A recent study suggests perhaps so. Published in the January edition of Evolution and Human Behavior, the team of researchers from the University of Wisconsin found that when girls stressed by a test talked with their moms, stress hormones dropped and comfort hormones rose. When they reached out to their moms via IM, however, nothing happened. By the study’s physiological measures, IM’ing with their moms was barely different than not communicating with them at all. The authors concluded, in an interview with Wired – “people still need to interact the way we evolved to interact.”

It’s very important to note that interacting in ways that differ from how we interacted a hundred thousand or even a hundred years ago isn’t a bad thing. We didn’t evolve to drive cars, or have penicillin. And the modern world is unthinkable without a vast array of technological advances that are evolutionarily new.

But some think that social media may indeed be derailing our emotional evolution. A survey study by Konrath and colleagues published in 2010 suggests that college students today (“Generation Me”) have less empathy and are more selfish than students 20 years ago. Researchers conjecture that social media may be the culprit…. but there is little direct evidence to support this.

In my lab, we are trying to unravel such possibilities. For example, in a study we will soon submit for publication, we showed that college students who use more social media are less emotionally sensitive to faces – they don’t interpret emotional facial expressions as accurately as those who use less social media.

In this study, we used a computerized facial morphing task in which neutral faces gradually “morph” into mad, sad, or happy faces. This task is meant to measure emotional sensitivity, because to do the task well you need to be able to correctly identify very subtle signs of emotion in the face. We found that people who are frequent Facebook users (more than 8 hours a week) made more mistakes when they were asked to identify happy faces than infrequent users (less than 4 hours a week).

So, this finding might mean that by using Facebook frequently, we are becoming less sensitive to emotion – happiness in particular. But it could also mean that people who are already a little less sensitive to subtle emotional expressions choose to use more social media. Importantly, these are correlational data, so we can’t draw strong conclusions about cause and effect.
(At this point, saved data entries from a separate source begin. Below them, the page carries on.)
-- ==== Sys2Proof/Certificates/Slice0/Obligations.lean ====
section
/-! DEFINITION. The statements for the provers. Each docstring names the rule or the section of spec/ it formalises; one that rests on a
choice of the model names its log entry. `arg` is the argument register as a command in progress took it, `dest` the domain it was
handed to. -/

open Sys2Proof Sys2Proof.Machine

/-! ## The block and its queue -/

/-- A step runs the command at the front of the queue on the queue's rest (log 1). On an empty queue the block idles. The
model's choice (log 1): the manual has no event that no command names. -/
def Obligations.StepTakesTheFrontCommand : Prop :=
  (∀ (s : State) (c : Instr) (rest : List Instr), s.pending = c :: rest → step s = exec c { s with pending := rest }) ∧
  ∀ s : State, s.pending = [] → step s = .next s

/-- No command stops the part, and none touches the queue of commands (00 "Events", log 1, log 26). -/
def Obligations.NoCommandStopsThePart : Prop :=
  ∀ (c : Instr) (s : State), ∃ t, exec c s = .next t ∧ t.pending = s.pending

/-- The time count advances by 1 modulo 2^32 at TIME_COUNT_ADVANCE, is 0 after COLD_RESET, and moves at no other command: in
particular it runs on through a warm restart and in both modes (10 10.2; of R177). The part becomes ACTIVE only at a write of
START's code to the command register, whichever row carries the write, and leaves ACTIVE only at a write of WARM_RESTART's code
or a cold reset (10 10.3). At an advance the storage errors due in the millisecond strike their slots, and no other slot: a bit
of a record that then disagrees with its code, two or more bits, or one copy of a directory entry, as R165 and R166 tell the
errors apart. The model's choice (log 5, log 6): the manual does not say when errors come. -/
def Obligations.WhatMovesTheTimeAndTheMode : Prop :=
  (∀ (c : Instr) (s t : State), exec c s = .next t →
    t.time = match c with
      | .timeCountAdvance => s.time + 1
      | .coldReset => 0
      | _ => s.time) ∧
  (∀ s : State, s.upsets = [] → exec .timeCountAdvance s = .next { s with time := s.time + 1 }) ∧
  (∀ (s : State) (us : List Upset) (rest : List (List Upset)), s.upsets = us :: rest → Pool.wf s.pool = true →
    ∃ p, exec .timeCountAdvance s = .next { s with time := s.time + 1, pool := p, upsets := rest } ∧
      (∀ i, (∀ u ∈ us, u.slot ≠ i) → poolGet p i = poolGet s.pool i) ∧
      ∀ (pre post : List Upset) (u : Upset), us = pre ++ u :: post → (∀ v ∈ pre ++ post, v.slot ≠ u.slot) →
        let x := poolGet s.pool u.slot
        poolGet p u.slot = match u.kind with
          | .recordBit => { x with health := if x.health = .clean then .oneBit else .manyBits }
          | .recordBits => { x with health := .manyBits }
          | .copyA c => { x with copyA := c }
          | .copyB c => { x with copyB := c }
          | .copyC c => { x with copyC := c }) ∧
  ∀ (c : Instr) (s t : State), exec c s = .next t →
    (s.management.mode = .setup → t.management.mode = .active →
      c = .start ∨ c = .unknownCommand 0x0B ∨ ∃ v : Word, c = .registerWrite 0x0005 v ∧ v.setWidth 8 = 0x0B#8) ∧
    (s.management.mode = .active → t.management.mode = .setup →
      c = .coldReset ∨ c = .warmRestart ∨ c = .unknownCommand 0x0C ∨
        ∃ v : Word, c = .registerWrite 0x0005 v ∧ v.setWidth 8 = 0x0C#8)

/-! ## Cold reset -/

/-- R13: the lock table after a cold reset. -/
def Obligations.ColdResetOfTheLockTable : Prop :=
  ∀ s : State, ∃ t, exec .coldReset s = .next t ∧
    (∀ d, (t.domain d).state = .disabled ∧ (t.domain d).base = 0 ∧ (t.domain d).limit = 0 ∧ (t.domain d).banks = 0 ∧
      (t.domain d).policy = .guarded ∧ (t.domain d).drainLimit = 100 ∧ (t.domain d).freeList = [] ∧
      (t.domain d).waitQueue = [] ∧ (t.domain d).occupancy = [] ∧ (t.domain d).tokenMap = [] ∧
      (∀ a : AgentId, look (t.domain d).live a = 0) ∧ (t.domain d).tokenCounter = 1 ∧ (t.domain d).exhausted = false) ∧
    ∀ i : SlotId, (poolGet t.pool i).directory = ⟨0, true⟩

/-- The other units after a cold reset (R76, R115, R131, R146, R150, R153, R163, R174, R176, R177, R178, R180, R184, R185, each
as to its reset values; 10 10.2, 10.4, 10.5). GD_IN_READY is asserted for either kind of message (R131) and for any word
(R163); the messages still presented on GD_IN are no part of the chip and stay (log 17). -/
def Obligations.ColdResetOfTheOtherUnits : Prop :=
  ∀ s : State, ∃ t, exec .coldReset s = .next t ∧
    t.time = 0 ∧ t.management.mode = .setup ∧ t.management.status = none ∧ t.management.command = none ∧
    t.management.argument = 0 ∧ t.management.lastCode = 0 ∧ t.management.snapshot = ⟨0, 0, 0, false, none, 0⟩ ∧
    t.management.cursor = .none ∧ t.management.latch = 0 ∧ t.management.watchdogPeriod = 10 ∧
    t.management.leases = #v[10, 25, 50, 100, 200, 500, 1000, 3000] ∧
    t.management.waits = #v[10, 50, 100, 500, 2000, 10000] ∧
    t.fault.sticky = 0 ∧ t.fault.enables = 0 ∧ t.fault.capture = none ∧ t.fault.missed = false ∧ t.fault.notes = false ∧
    t.faultAsserted = false ∧
    (∀ n, (t.agent n).state = .disabled ∧ (t.agent n).quota = 0 ∧ (t.agent n).bound = 7 ∧ (t.agent n).epoch = 0 ∧
      (t.agent n).leaseClass = none ∧ (t.agent n).leaseDeadline = none ∧ (t.agent n).live = 0 ∧
      (t.agent n).inProcess = none ∧ (t.agent n).lastReset = 0 ∧ ∀ k, look (t.agent n).tags k = false) ∧
    (∀ n, (t.noticeAgent n).queue = [] ∧ (t.noticeAgent n).conditions = .none ∧ (t.noticeAgent n).marker = .ready ∧
      (t.noticeAgent n).retracted = none) ∧
    t.gate.checkQueue = [] ∧ t.gate.verdictQueue = [] ∧ t.gate.doneQueue = [] ∧ t.gate.words = [] ∧
    t.gate.port = s.gate.port ∧ (∀ m, t.gate.ready m = true) ∧ (∀ w, t.gate.readyFor w = true) ∧
    ∀ n, (t.link n).state = .down ∧ (t.link n).txSeq = 0 ∧ (t.link n).oldest = 0 ∧ (t.link n).rxExpect = 0 ∧
      (t.link n).retry = [] ∧ (t.link n).rxQueue = [] ∧ (t.link n).responses = [] ∧ (t.link n).notice = none ∧
      (t.link n).replayPos = none ∧ (t.link n).replayCount = 0 ∧ (t.link n).replayDeadline = none ∧
      (t.link n).ackOwed = false ∧ (t.link n).nakOwed = false ∧ (t.link n).nakSent = false ∧
      (t.link n).corruptWords = 0 ∧ (t.link n).watchdog = none ∧ (t.link n).attempt = none ∧
      (t.link n).resetPending = true ∧ (t.link n).resetNumber = 0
For this reason, it is crucial to conduct research that can actually get at cause and effect. I have just such a project in the works. The plan is to follow teens from the time they are 13 until they are 17. I’ll track what types of social media they use, how often they use them, why they use them, and if they prefer social media to face-to-face interactions for doing certain things (like sharing emotional experiences). Then I’ll test how these patterns of social media use directly influence changes in teens’ emotional strengths and weaknesses over time– their empathy, emotional sensitivity, their brain functioning, and how well they control their emotions.

By scientifically tracking teens over time, we can start to unravel whether social media drive our emotional lives, whether social media just reflect the way we already are, or whether both are the case. Without research that considers all these possibilities, we just can’t know which is true.

Social media are social tools like any other, right, neither good nor bad? – happy people can use them to share ideas and experiences; troubled people can seek out healthy or destructive social connections; bad people can find victims; and the socially awkward can find a safe haven.

Or maybe social media are very special indeed, and will have a profound impact on how we live as social and emotional beings. This is the question I am most interested in. I think we all embrace the idea that social media will change us in some way. And now, we must spend time, energy and resources to figure out exactly how.